Gewalt im Film und in der Serie ist nichts Neues. Bereits seit Beginn der Filmindustrie wird mediale Gewalt dargestellt. Das Problem dabei ist, dass je öfter wir uns dieser Gewalt aussetzen, desto «normaler» und alltäglicher erscheint sie uns [1]. Das bedeutet, wir werden gegen mediale Gewalt desensibilisiert, also unempfindlich gemacht.

«Desensibilisierung beschreibt den Prozess der Abstumpfung gegenüber emotional erregenden Reizen, der sich auf der Ebene der körperlichen Erregung, des erlebten Gefühls sowie der gedanklichen Bewertung zeigt» [1]

Barbara Krahé, Professorin für Sozialpsychologie an der Universität Potsdam

Problematisch ist dies hauptsächlich, weil nicht nur Erwachsene davon betroffen sind, sondern auch Jugendliche, wie eine Studie zeigt: Die Analyse von Potts & Belden aus dem Jahr 2009 hat gezeigt, dass je neuer die Filme waren, desto mehr Gewalt toleriert wurde, um diesem Film trotzdem noch die Altersfreigabe «ab 13» zu geben [4] [2]. Dazu erwähnte Barbara Krahé folgendes: «Das heisst, es gibt sowas wie eine Gewöhnung.
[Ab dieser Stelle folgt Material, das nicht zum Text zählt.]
/-- No step changes the parameters: W (00_scope.md R8), N_TAB (R9), UNIT_BASE, BUS_BINDING (20_memory.md R66) and
IRQ_ROUTING. And the host's accesses are taken in order: what is left of them after a step is what was left before, less
at most the first. -/
def Obligations.StepKeepsTheParameters : Prop :=
  ∀ (W : Nat) (s : Ecmau W) (t : State), step s.pack = .next t →
    ∃ u : Ecmau W, t = u.pack ∧ u.cfg = s.cfg ∧ (u.events = s.events ∨ ∃ e, s.events = e :: u.events)

/-! ### The host's pseudo-instructions -/

/-- R96: run on an idle unit, PDBL copies (PX, PY) to (QX, QY) and puts PADD in flight. MSUB, for `Y != -2^(W-1)`,
leaves -Y in Y and MADD in flight, whose completion writes `(X - Y) mod N`; at `Y = -2^(W-1)`, where "the expansion must
not be used", the host program stops before it writes anything (log 16). MSQR copies X to Y and puts MMUL in flight. RUN
of any number of W bits puts the command of that word in flight, legal or not (30_encoding.md R95): an illegal word
completes with ILLEGAL. Then WAIT goes on only when a read of STATUS has bit 0 clear. -/
def Obligations.PseudoInstructionsExpand : Prop :=
  (∀ (W : Nat) (s : Ecmau W) (t : Nat), 32 ≤ W → s.busy = false →
    ∃ (h1 h2 h3 h4 h5 : HostCpu W) (s2 s4 s5 : Ecmau W),
      hostStatement (startHost W [.pdbl t]) s = .ok (h1, s) ∧ hostStatement h1 s = .ok (h2, s2) ∧
      hostStatement h2 s2 = .ok (h3, s2) ∧ hostStatement h3 s2 = .ok (h4, s4) ∧
      hostStatement h4 s4 = .ok (h5, s5) ∧
      s5.regs = { s.regs with qx := s.regs.px, qy := s.regs.py } ∧ s5.command = some (.ok .padd)) ∧
  (∀ (W : Nat) (s : Ecmau W) (t : Nat), 32 ≤ W → s.busy = false → s.regs.y.toInt ≠ -2 ^ (W - 1) →
    0 < s.regs.n.toInt →
    ∃ (h1 h2 h3 : HostCpu W) (s2 s3 u : Ecmau W),
      hostStatement (startHost W [.msub t]) s = .ok (h1, s) ∧
      hostStatement h1 s = .ok (h2, s2) ∧ s2.regs.y.toInt = -s.regs.y.toInt ∧
      hostStatement h2 s2 = .ok (h3, s3) ∧ s3.command = some (.ok .madd) ∧
      unitTurn s3.pack = .next u.pack ∧ u.code = .ok ∧
      (u.regs.r.toNat : Int) = (s.regs.x.toInt - s.regs.y.toInt) % s.regs.n.toInt) ∧
  (∀ (W : Nat) (s : Ecmau W) (t : Nat), 32 ≤ W → s.regs.y.toInt = -2 ^ (W - 1) →
    ∃ h1 : HostCpu W, hostStatement (startHost W [.msub t]) s = .ok (h1, s) ∧
      hostStatement h1 s = .error .msubUndefined) ∧
  (∀ (W : Nat) (s : Ecmau W) (t : Nat), 32 ≤ W → s.busy = false →
    ∃ (h1 h2 h3 : HostCpu W) (s2 s3 : Ecmau W),
      hostStatement (startHost W [.msqr t]) s = .ok (h1, s) ∧ hostStatement h1 s = .ok (h2, s2) ∧
      hostStatement h2 s2 = .ok (h3, s3) ∧
      s3.regs = { s.regs with y := s.regs.x } ∧ s3.command = some (.ok .mmul)) ∧
  (∀ (W : Nat) (s : Ecmau W) (v : Word W), 32 ≤ W → s.busy = false →
    ∃ (h1 h2 : HostCpu W) (s1 : Ecmau W),
      hostStatement (startHost W [.run v.toNat]) s = .ok (h1, s1) ∧ s1.command = some (decode v) ∧
      (∀ e, decode v = .error e → ∃ u : Ecmau W, unitTurn s1.pack = .next u.pack ∧ u.code = .illegal) ∧
      hostStatement h1 s1 = .ok (h2, s1) ∧ h2.pc = h1.pc ∧
      ∀ u : Ecmau W, u.busy = false → ∃ h3, hostStatement h2 u = .ok (h3, u) ∧ h3.pc = h2.pc + 1)
end

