/-- Settles O14: the index is an operand's, and every other index below the tables' is unmapped or another register's. -/
theorem dataRegistersReadBack : Obligations.DataRegistersReadBack := by
  intro W s i v hb hi
  have operand : ∀ i : RegIndex, i.val ∈ [0x08, 0x09, 0x0A, 0x10, 0x11, 0x12, 0x14, 0x15, 0x16, 0x17, 0x1A] →
      ∃ reg ∈ plainOperands ++ curveOperands, i = regIndex reg := by decide
  obtain ⟨reg, hreg, rfl⟩ := operand i hi
  rw [regWrite_regIndex, regRead_regIndex]
  refine ⟨readReg_writeReg_same hreg hb v, fun j hj hlt hst => ?_, ?_⟩
  · cases hr : regAt j with
    | none => rw [regRead_of_unmapped hr, regRead_of_unmapped hr]
    | some reg' =>
      obtain rfl := regAt_eq_some hr
      rw [regRead_regIndex, regRead_regIndex]
      exact readReg_writeReg_other hreg hb v (fun h => hj (h ▸ rfl)) (fun h => hst (h ▸ rfl)) hlt
  · obtain ⟨regs, tabA, tabB, h⟩ := writeReg_operand hreg hb v
    rw [h]
    exact ⟨rfl, hb, rfl⟩

/-- Settles O15: the first indices are those of P, A and B, the others those of the operands that no table rests on. -/
theorem curveWritesInvalidate : Obligations.CurveWritesInvalidate := by
  have curve : ∀ i : RegIndex, i.val ∈ [0x10, 0x11, 0x12] → ∃ reg ∈ curveOperands, i = regIndex reg := by decide
  have plain : ∀ i : RegIndex, i.val ∈ [0x08, 0x09, 0x0A, 0x14, 0x15, 0x16, 0x17, 0x1A] →
      ∃ reg ∈ plainOperands, i = regIndex reg := by decide
  refine ⟨fun W s i v hb hi => ?_, fun W s i v hi => ?_⟩
  · obtain ⟨reg, hreg, rfl⟩ := curve i hi
    exact regWrite_regIndex s reg v ▸ writeReg_curve_tables hreg hb v
  · obtain ⟨reg, hreg, rfl⟩ := plain i hi
    exact regWrite_regIndex s reg v ▸ writeReg_plain_tables hreg s v

/-- Settles O16: dropped while busy, and otherwise the issue of the word. -/
theorem cmdWritesIssue : Obligations.CmdWritesIssue := by
  intro W s v
  exact ⟨rfl, fun hb => writeReg_of_busy (reg := .cmd) (by decide) hb v,
    fun hb => (writeCmd_idle hb v).trans (issue_eq s v)⟩

end

section
/-! What a step does to the flags, CODE, the operands and the tables, by its cause (10_state.md R32 to R34, R43, R44);
and that the commands do not read B (R39). -/

namespace Sys2Proof.Machine

variable {W : Nat}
Man findet immer mehr Gewalt tolerabel für Kinder in der gleichen Altersspanne» [2].

Hinzu kommt, dass die Abstumpfung gegenüber medialer Gewalt dazu führen kann, dass die Zuschauer und Zuschauerinnen immer extremere Inhalte bevorzugen [6]. Denn wird immer mehr solche Gewalt konsumiert, wird die ursprüngliche Angstreaktion gegenüber solchen Darstellungen abgeschwächt [2]. Auch kann ein positives Gefühl beim Anblick von Gewaltdarstellungen entstehen [3] [5].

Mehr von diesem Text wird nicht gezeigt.